(Stored data)

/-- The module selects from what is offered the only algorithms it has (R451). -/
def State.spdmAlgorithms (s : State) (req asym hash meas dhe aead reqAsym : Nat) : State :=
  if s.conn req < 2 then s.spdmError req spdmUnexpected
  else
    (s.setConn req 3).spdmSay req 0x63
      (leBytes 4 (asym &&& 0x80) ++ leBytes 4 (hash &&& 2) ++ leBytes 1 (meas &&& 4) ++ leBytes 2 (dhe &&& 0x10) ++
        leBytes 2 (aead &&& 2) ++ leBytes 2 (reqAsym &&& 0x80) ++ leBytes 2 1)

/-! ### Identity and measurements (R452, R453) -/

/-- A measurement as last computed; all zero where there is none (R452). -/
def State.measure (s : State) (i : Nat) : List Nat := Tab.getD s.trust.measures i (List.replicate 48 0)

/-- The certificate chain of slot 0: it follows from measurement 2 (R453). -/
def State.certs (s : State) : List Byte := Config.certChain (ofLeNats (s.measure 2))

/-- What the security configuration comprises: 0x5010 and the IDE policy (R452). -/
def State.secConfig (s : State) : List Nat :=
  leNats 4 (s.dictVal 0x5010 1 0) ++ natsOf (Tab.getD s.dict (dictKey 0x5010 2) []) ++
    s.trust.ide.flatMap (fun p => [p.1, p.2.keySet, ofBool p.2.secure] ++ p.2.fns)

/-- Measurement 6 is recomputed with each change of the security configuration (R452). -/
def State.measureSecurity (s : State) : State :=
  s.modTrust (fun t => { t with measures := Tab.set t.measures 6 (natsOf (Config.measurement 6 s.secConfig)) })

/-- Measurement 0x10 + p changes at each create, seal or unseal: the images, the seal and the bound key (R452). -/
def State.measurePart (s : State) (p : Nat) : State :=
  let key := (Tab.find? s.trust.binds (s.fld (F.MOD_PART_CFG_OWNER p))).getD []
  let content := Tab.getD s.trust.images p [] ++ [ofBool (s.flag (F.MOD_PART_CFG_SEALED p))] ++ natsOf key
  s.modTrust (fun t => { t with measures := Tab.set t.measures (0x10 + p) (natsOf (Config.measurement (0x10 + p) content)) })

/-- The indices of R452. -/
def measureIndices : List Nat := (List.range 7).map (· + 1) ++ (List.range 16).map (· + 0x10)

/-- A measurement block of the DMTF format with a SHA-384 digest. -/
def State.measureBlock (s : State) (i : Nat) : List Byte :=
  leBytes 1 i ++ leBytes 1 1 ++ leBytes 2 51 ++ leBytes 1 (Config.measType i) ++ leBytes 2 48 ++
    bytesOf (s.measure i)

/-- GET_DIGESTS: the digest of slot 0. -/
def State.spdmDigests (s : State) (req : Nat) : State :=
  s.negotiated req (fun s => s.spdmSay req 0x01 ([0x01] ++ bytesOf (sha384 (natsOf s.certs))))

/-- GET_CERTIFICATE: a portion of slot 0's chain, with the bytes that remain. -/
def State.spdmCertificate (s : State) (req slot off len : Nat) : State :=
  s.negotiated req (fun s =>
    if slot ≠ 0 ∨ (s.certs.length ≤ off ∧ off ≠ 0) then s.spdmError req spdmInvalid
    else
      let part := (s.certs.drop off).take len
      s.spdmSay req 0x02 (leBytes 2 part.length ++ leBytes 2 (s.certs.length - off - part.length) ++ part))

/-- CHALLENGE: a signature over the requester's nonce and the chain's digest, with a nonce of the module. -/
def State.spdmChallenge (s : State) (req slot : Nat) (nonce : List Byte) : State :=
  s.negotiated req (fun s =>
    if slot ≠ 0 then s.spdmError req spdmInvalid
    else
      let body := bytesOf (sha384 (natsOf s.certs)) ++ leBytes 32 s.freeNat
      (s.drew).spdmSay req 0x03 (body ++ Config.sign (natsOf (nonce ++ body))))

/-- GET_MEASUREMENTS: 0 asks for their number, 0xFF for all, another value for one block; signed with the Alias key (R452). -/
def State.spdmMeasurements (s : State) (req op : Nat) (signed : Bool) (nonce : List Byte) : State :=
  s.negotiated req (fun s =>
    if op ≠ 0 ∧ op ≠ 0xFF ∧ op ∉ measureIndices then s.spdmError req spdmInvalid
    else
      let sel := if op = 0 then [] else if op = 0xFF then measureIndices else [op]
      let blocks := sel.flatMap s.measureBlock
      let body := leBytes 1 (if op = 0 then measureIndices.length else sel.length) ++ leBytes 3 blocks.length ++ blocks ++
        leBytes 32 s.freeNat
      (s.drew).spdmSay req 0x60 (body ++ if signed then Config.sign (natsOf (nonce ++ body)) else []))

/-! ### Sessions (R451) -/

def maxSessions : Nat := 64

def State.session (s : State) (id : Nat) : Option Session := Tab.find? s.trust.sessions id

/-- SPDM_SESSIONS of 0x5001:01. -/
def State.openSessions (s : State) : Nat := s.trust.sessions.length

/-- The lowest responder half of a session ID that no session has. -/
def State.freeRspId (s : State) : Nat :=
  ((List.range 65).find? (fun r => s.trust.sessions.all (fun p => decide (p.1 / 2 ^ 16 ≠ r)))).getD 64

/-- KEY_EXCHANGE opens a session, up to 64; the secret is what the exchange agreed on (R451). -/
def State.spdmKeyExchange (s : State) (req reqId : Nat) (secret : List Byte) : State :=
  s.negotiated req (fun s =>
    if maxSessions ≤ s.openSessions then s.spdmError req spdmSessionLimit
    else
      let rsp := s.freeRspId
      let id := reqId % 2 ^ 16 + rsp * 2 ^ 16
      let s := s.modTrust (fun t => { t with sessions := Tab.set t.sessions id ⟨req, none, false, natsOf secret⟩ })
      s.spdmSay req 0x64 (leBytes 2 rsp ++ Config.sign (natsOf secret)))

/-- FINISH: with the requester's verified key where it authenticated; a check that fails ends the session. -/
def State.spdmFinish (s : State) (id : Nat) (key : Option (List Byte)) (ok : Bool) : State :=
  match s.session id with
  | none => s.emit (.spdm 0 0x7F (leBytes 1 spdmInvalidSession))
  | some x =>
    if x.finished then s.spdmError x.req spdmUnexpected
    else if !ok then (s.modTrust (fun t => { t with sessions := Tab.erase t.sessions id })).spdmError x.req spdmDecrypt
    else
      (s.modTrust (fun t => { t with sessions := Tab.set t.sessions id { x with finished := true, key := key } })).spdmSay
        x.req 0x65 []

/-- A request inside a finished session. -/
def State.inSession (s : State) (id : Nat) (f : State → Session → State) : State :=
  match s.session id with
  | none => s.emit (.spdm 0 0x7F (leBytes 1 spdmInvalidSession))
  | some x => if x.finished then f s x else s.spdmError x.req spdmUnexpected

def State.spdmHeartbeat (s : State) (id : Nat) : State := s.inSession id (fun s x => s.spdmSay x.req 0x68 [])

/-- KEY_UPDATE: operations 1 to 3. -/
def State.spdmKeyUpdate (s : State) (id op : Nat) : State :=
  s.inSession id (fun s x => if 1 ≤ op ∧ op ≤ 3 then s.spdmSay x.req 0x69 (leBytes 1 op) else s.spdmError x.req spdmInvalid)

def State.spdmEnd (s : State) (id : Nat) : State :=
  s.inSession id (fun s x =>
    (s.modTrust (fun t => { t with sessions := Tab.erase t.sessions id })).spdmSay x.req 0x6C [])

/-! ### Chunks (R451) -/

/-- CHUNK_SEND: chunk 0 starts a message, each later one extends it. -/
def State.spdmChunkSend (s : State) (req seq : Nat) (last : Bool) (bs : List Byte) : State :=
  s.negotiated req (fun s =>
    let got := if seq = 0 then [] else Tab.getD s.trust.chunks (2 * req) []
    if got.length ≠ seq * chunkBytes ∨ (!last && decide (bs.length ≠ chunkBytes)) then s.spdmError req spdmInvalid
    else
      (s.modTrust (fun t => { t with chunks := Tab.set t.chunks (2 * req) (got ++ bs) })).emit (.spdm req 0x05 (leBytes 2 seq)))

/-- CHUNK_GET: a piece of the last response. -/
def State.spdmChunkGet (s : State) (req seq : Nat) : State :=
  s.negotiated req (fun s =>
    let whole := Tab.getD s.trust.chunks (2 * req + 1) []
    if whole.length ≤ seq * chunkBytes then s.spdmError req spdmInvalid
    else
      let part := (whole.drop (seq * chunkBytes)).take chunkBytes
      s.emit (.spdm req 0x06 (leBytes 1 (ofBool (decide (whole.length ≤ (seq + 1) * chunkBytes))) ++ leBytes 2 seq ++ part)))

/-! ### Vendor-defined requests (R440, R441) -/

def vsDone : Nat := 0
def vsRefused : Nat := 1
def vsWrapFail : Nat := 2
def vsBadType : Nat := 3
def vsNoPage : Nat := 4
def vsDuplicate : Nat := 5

--

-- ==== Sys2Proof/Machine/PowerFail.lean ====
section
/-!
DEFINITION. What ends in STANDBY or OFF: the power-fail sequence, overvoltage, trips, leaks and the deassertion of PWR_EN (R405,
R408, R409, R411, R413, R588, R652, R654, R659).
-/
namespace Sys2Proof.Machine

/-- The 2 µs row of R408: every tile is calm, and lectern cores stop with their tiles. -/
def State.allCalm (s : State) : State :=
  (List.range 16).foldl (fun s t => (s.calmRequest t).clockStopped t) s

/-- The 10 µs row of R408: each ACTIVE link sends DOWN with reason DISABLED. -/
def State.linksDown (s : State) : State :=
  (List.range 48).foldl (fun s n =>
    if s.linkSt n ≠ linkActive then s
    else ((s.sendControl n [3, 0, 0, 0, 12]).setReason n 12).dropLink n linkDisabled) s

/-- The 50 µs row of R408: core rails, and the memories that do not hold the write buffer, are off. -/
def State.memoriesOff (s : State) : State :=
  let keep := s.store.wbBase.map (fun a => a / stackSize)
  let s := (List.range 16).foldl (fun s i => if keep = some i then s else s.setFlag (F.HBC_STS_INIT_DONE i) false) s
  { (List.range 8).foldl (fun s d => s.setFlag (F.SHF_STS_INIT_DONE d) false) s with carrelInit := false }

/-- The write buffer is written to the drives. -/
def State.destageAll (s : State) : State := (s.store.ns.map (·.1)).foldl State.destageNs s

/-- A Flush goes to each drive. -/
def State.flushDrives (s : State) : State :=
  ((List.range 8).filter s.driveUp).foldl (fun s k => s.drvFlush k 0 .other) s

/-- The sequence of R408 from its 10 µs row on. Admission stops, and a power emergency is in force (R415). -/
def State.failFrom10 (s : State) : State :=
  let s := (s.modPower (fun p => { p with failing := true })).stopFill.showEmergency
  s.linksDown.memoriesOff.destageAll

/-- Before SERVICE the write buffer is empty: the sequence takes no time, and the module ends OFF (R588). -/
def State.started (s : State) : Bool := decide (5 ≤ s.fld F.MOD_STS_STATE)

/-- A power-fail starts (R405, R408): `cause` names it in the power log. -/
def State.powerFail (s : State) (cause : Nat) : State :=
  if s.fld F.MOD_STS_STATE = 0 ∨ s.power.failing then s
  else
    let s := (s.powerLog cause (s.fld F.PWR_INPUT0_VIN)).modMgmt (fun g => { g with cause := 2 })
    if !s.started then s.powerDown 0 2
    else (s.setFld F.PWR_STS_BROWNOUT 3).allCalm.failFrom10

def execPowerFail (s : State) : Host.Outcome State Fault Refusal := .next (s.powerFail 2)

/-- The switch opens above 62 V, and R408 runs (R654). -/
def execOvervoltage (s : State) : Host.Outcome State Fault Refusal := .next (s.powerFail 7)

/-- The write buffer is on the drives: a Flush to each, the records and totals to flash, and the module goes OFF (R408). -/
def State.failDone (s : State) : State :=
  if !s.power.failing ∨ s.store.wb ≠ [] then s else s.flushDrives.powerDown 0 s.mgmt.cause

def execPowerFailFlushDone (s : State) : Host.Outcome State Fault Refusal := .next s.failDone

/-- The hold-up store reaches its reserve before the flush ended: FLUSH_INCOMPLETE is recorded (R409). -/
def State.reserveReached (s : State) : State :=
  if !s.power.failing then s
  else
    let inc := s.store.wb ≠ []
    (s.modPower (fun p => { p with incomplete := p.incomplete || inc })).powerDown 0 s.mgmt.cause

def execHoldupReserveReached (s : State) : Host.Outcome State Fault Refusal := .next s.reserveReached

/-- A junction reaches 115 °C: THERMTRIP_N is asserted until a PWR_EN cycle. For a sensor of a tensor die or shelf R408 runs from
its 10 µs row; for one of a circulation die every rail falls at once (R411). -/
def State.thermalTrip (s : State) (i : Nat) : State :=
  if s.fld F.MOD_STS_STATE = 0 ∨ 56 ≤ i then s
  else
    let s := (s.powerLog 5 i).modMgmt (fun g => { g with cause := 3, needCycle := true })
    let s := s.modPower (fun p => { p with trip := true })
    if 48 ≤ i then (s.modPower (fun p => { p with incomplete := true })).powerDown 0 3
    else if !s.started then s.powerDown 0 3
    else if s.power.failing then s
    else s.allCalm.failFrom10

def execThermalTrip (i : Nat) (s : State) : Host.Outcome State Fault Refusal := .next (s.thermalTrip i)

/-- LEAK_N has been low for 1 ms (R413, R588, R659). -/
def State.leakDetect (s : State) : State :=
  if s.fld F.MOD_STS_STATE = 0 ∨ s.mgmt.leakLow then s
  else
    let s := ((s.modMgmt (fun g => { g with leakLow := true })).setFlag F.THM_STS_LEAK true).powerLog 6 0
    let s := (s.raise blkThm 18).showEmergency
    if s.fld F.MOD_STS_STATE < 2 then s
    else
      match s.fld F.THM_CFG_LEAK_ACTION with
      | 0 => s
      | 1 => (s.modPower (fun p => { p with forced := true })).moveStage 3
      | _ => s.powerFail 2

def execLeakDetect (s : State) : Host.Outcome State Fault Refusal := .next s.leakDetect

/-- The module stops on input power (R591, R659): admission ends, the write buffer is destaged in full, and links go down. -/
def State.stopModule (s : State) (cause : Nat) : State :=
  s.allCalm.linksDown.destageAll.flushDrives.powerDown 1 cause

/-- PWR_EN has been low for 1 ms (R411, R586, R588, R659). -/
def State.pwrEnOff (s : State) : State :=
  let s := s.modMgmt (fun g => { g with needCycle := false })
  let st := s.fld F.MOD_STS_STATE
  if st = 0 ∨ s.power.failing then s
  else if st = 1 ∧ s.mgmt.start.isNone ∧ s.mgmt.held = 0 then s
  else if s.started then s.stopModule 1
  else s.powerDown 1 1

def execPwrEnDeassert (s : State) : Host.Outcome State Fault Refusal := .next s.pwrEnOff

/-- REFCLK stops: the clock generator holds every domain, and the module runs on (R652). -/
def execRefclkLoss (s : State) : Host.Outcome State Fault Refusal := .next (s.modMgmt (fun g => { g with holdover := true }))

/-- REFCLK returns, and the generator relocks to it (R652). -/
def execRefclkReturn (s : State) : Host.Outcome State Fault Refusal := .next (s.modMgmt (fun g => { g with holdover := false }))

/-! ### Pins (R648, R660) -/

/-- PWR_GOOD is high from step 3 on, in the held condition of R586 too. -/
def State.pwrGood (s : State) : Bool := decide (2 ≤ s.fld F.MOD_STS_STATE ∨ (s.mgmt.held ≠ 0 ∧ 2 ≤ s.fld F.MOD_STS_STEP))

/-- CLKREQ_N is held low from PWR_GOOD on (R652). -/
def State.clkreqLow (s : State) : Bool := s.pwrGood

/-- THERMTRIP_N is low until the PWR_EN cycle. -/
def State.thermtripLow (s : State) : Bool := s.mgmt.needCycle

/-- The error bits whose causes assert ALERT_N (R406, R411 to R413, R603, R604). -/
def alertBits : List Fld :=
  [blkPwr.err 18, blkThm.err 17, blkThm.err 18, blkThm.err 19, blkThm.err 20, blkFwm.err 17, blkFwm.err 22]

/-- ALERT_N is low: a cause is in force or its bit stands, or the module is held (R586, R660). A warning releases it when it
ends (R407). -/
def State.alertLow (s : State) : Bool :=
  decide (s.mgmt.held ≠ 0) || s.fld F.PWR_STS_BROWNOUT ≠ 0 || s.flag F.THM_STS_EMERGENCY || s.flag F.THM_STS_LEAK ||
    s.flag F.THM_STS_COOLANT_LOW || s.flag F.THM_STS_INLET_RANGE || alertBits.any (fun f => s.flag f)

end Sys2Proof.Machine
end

#### Prompt
Find and copy every line in the entries above where the string "finished" occurs.

#### Exercise solution
    if x.finished then s.spdmError x.req spdmUnexpected
      (s.modTrust (fun t => { t with sessions := Tab.set t.sessions id { x with finished := true, key := key } })).spdmSay
/-- A request inside a finished session. -/
  | some x => if x.finished then f s x else s.spdmError x.req spdmUnexpected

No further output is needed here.